The listing below holds a line with "have hr : ∀ y : Context, SamePlace" and a later line with "by_cases hw : r.wired = true". Write out those two lines and every line between them, exactly, and nothing else.

*** Opening EXERCISE INPUT ***

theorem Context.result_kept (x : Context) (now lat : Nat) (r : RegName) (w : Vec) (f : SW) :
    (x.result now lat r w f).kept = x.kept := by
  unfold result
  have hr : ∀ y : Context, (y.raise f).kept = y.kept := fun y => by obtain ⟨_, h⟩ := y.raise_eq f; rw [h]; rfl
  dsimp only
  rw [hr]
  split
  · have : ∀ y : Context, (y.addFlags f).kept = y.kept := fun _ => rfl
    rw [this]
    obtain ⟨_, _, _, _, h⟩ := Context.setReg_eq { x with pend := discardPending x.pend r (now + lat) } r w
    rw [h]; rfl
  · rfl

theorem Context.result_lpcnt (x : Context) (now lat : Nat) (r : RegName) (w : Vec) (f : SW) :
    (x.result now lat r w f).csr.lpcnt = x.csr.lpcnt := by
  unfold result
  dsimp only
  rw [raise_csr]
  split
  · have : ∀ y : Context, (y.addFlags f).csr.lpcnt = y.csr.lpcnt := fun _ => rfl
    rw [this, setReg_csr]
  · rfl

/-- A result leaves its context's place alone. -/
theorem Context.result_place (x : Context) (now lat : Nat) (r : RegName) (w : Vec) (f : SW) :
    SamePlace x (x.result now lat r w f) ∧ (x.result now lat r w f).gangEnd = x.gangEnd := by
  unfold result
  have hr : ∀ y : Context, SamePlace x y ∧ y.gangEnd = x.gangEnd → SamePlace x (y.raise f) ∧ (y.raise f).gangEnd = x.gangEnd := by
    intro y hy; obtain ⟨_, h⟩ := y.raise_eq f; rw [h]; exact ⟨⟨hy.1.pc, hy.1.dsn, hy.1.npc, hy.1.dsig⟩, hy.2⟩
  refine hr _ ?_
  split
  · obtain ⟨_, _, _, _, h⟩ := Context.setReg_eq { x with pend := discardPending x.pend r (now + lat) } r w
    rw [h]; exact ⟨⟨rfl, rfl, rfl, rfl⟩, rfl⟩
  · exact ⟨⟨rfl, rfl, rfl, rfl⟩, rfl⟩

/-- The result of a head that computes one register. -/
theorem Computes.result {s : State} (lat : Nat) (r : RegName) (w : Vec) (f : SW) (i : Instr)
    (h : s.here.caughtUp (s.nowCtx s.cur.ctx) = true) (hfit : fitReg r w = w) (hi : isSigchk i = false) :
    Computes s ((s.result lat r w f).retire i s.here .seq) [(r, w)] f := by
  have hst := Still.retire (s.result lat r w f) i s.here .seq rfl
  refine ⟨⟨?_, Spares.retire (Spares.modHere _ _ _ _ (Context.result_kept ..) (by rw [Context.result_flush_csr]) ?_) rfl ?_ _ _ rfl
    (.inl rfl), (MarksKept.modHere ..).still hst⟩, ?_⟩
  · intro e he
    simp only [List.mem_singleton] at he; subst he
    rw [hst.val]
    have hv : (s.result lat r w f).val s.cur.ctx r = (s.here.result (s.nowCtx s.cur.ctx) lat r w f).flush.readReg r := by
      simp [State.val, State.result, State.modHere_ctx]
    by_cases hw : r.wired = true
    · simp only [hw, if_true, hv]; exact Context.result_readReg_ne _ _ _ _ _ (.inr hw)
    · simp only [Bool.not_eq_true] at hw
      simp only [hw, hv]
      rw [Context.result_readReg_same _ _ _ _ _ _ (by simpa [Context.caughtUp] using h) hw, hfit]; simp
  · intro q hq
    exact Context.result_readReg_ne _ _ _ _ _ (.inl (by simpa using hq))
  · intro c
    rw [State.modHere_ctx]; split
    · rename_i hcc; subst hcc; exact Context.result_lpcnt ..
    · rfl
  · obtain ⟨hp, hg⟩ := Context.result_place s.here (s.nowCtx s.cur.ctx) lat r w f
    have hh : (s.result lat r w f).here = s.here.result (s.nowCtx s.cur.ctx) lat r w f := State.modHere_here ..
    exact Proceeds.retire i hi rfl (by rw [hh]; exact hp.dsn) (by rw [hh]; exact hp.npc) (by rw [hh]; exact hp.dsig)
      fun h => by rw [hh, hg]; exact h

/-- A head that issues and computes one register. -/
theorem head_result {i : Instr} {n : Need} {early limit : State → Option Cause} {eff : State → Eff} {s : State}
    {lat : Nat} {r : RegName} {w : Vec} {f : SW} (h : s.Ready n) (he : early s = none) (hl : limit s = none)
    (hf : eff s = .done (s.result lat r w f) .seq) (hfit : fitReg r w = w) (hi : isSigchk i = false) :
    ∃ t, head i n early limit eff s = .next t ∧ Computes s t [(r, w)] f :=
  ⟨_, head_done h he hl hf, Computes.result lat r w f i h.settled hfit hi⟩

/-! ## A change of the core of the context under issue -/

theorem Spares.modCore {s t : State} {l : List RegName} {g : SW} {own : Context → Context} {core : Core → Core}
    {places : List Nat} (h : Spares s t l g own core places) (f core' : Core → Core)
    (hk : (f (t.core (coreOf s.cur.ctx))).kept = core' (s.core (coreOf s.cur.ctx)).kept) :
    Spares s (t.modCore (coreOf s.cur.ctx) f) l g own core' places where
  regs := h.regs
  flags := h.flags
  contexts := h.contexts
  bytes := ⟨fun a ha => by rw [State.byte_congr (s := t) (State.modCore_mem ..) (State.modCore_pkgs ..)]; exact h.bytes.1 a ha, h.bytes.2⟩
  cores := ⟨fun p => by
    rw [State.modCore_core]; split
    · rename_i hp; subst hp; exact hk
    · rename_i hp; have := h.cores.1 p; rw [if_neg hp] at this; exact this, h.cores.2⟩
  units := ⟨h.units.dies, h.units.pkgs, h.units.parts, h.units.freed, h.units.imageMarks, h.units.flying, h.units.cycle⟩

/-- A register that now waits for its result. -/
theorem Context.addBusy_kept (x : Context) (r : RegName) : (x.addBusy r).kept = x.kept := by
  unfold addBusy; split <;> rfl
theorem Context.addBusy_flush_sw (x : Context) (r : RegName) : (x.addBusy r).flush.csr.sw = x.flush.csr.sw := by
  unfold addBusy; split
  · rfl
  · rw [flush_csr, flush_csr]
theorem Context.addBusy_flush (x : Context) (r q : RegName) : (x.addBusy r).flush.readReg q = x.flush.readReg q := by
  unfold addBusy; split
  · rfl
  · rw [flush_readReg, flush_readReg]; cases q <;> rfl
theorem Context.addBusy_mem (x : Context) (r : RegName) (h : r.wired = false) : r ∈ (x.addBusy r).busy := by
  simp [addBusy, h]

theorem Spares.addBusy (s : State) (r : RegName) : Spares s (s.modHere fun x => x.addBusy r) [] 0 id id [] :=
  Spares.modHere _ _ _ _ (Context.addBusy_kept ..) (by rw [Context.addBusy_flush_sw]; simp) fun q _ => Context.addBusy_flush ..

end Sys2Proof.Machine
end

*** Closing EXERCISE INPUT ***

» **EXERCISE RESULT**
  have hr : ∀ y : Context, SamePlace x y ∧ y.gangEnd = x.gangEnd → SamePlace x (y.raise f) ∧ (y.raise f).gangEnd = x.gangEnd := by
    intro y hy; obtain ⟨_, h⟩ := y.raise_eq f; rw [h]; exact ⟨⟨hy.1.pc, hy.1.dsn, hy.1.npc, hy.1.dsig⟩, hy.2⟩
  refine hr _ ?_
  split
  · obtain ⟨_, _, _, _, h⟩ := Context.setReg_eq { x with pend := discardPending x.pend r (now + lat) } r w
    rw [h]; exact ⟨⟨rfl, rfl, rfl, rfl⟩, rfl⟩
  · exact ⟨⟨rfl, rfl, rfl, rfl⟩, rfl⟩

/-- The result of a head that computes one register. -/
theorem Computes.result {s : State} (lat : Nat) (r : RegName) (w : Vec) (f : SW) (i : Instr)
    (h : s.here.caughtUp (s.nowCtx s.cur.ctx) = true) (hfit : fitReg r w = w) (hi : isSigchk i = false) :
    Computes s ((s.result lat r w f).retire i s.here .seq) [(r, w)] f := by
  have hst := Still.retire (s.result lat r w f) i s.here .seq rfl
  refine ⟨⟨?_, Spares.retire (Spares.modHere _ _ _ _ (Context.result_kept ..) (by rw [Context.result_flush_csr]) ?_) rfl ?_ _ _ rfl
    (.inl rfl), (MarksKept.modHere ..).still hst⟩, ?_⟩
  · intro e he
    simp only [List.mem_singleton] at he; subst he
    rw [hst.val]
    have hv : (s.result lat r w f).val s.cur.ctx r = (s.here.result (s.nowCtx s.cur.ctx) lat r w f).flush.readReg r := by
      simp [State.val, State.result, State.modHere_ctx]
    by_cases hw : r.wired = true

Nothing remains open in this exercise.